Nurturance. I'm unwilling to let the "Mother" nurture me. I'm unwilling to let Mother Earth nurture me. I'm unwilling to let the material universe take care of me, support me. I'm unwilling to accept the unconditional love and in that sense, the unconditional servitude of support, of sustenance. I've always felt that we had to rely on ourselves, that we had to take responsibility. And of course, we do. This is a Father quality. And I feel that I have to control everything, that I have to fight everything, that I have to MAKE EVERYTHING HAPPEN.

And I sometimes forget that I'm not working against the current. I sometimes forget that the Mother Light doesn't want to work against me. It wants to nurture me, it wants to support me. It wants to be in harmony with me. I need to feel like when I dispel the illusions that cause Mother Nature to work against me on the superficial level, though with me on the subconscious level - as it is forced to do, that it will likewise mirror my Being. It Wants to.

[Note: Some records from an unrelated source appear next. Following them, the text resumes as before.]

section
/-! PROOFS. The host's timer ticks (spec/60_exceptions.md rule R120). -/

namespace Sys2Proof.Machine

/-! ### The ticks as state updates -/

theorem tickDelay_eq (s : State) : tickDelay s = s.setDt (countDown s.dt) := rfl

theorem tickSound_eq (s : State) : tickSound s = s.setSt (countDown s.st) := rfl

/-! ### The obligation -/

/-- Settles O55: each tick is one update of its own timer by the saturating count-down, so the frame keeps the other timer. -/
theorem ticksCountDownAndSaturateAtZero : Obligations.TicksCountDownAndSaturateAtZero := by
  unfold Obligations.TicksCountDownAndSaturateAtZero
  intro s
  rw [tickDelay_eq, tickSound_eq]
  refine ⟨?dt, State.setDt_pc _ _, (Frame.refl _ s).setDt rfl _, ?st, State.setSt_pc _ _, (Frame.refl _ s).setSt rfl _⟩
  case dt => rw [State.setDt_dt, countDown_toNat]
  case st => rw [State.setSt_st, countDown_toNat]

end Sys2Proof.Machine
end

section
/-! PROOFS. The encoding: encoder and decoder are inverse to each other, and the decoder accepts the opcode table
(spec/30_encoding.md rules R46, R47, R49, R53, R54). -/

namespace Sys2Proof

/-! ### Decoding an encoded word: the forms no family above has needed -/

theorem decodeWord_wordNNN_call (nnn : Addr12) : decodeWord (wordNNN 0x2#4 nnn) = .ok (.call nnn) := by
  simp [decodeWord]

theorem decodeWord_wordXYN_seReg (x y : Nibble) : decodeWord (wordXYN 0x5#4 x y 0x0#4) = .ok (.seReg x y) := by
  simp [decodeWord, decodeFamily5]

theorem decodeWord_wordXYN_addReg (x y : Nibble) : decodeWord (wordXYN 0x8#4 x y 0x4#4) = .ok (.addReg x y) := by
  rw [decodeWord_wordXYN_family8]; simp [decodeFamily8]

theorem decodeWord_wordXYN_subReg (x y : Nibble) : decodeWord (wordXYN 0x8#4 x y 0x5#4) = .ok (.subReg x y) := by
  rw [decodeWord_wordXYN_family8]; simp [decodeFamily8]

theorem decodeWord_wordXYN_shr (x y : Nibble) : decodeWord (wordXYN 0x8#4 x y 0x6#4) = .ok (.shr x y) := by
  rw [decodeWord_wordXYN_family8]; simp [decodeFamily8]

theorem decodeWord_wordXYN_subn (x y : Nibble) : decodeWord (wordXYN 0x8#4 x y 0x7#4) = .ok (.subn x y) := by
  rw [decodeWord_wordXYN_family8]; simp [decodeFamily8]

theorem decodeWord_wordXYN_shl (x y : Nibble) : decodeWord (wordXYN 0x8#4 x y 0xE#4) = .ok (.shl x y) := by
  rw [decodeWord_wordXYN_family8]; simp [decodeFamily8]

theorem decodeWord_wordXYN_sneReg (x y : Nibble) : decodeWord (wordXYN 0x9#4 x y 0x0#4) = .ok (.sneReg x y) := by
  simp [decodeWord, decodeFamily9]

/-- The register of BNNN is read from the top nibble of NNN (rule R86). -/
theorem decodeWord_wordNNN_jpV0 (nnn : Addr12) :
    decodeWord (wordNNN 0xB#4 nnn) = .ok (.jpV0 (nnn.extractLsb' 8 4) nnn) := by
  simp [decodeWord]

theorem decodeWord_wordXNN_rnd (x : Nibble) (nn : Byte) : decodeWord (wordXNN 0xC#4 x nn) = .ok (.rnd x nn) := by
  simp [decodeWord]

theorem decodeWord_wordXYN_drw (x y n : Nibble) : decodeWord (wordXYN 0xD#4 x y n) = .ok (.drw x y n) := by
  simp [decodeWord]

theorem decodeWord_wordXNN_skp (x : Nibble) : decodeWord (wordXNN 0xE#4 x 0x9E#8) = .ok (.skp x) := by
  simp [decodeWord, decodeFamilyE]

theorem decodeWord_wordXNN_sknp (x : Nibble) : decodeWord (wordXNN 0xE#4 x 0xA1#8) = .ok (.sknp x) := by
  simp [decodeWord, decodeFamilyE]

My body elemental once said this to me. It doesn't want to carry out my flaws and diseases, though it has no other choice. It would like nothing more than to outpicture "perfection". Harmony. For some reason, I thought that it didn't want that for me. I thought that "Mother" didn't want that for me. I thought I had to fight for it, that no one was there to support me, to support my Being. I knew that "Father" supported me, because those are my strengths, my focuses.

I just need to accept nurturance. I'm still making the decisions, expressing my Willpower and Being. But I need to accept that "Mother" is willing to be in harmony with me, is willing to give me unconditional love, is willing to flow with me, instead of be an opposing force.

Or in that sense, I'M willing to flow with "Mother" instead of feel that I'm an opposing force, instead of feel that I must swim against the current.

I'm shaking again. And I'm so tense because my legs are trying to hold the tension, still the tension and its working the muscles so much. I need to do something about that. Meditate on it. Release the need to struggle.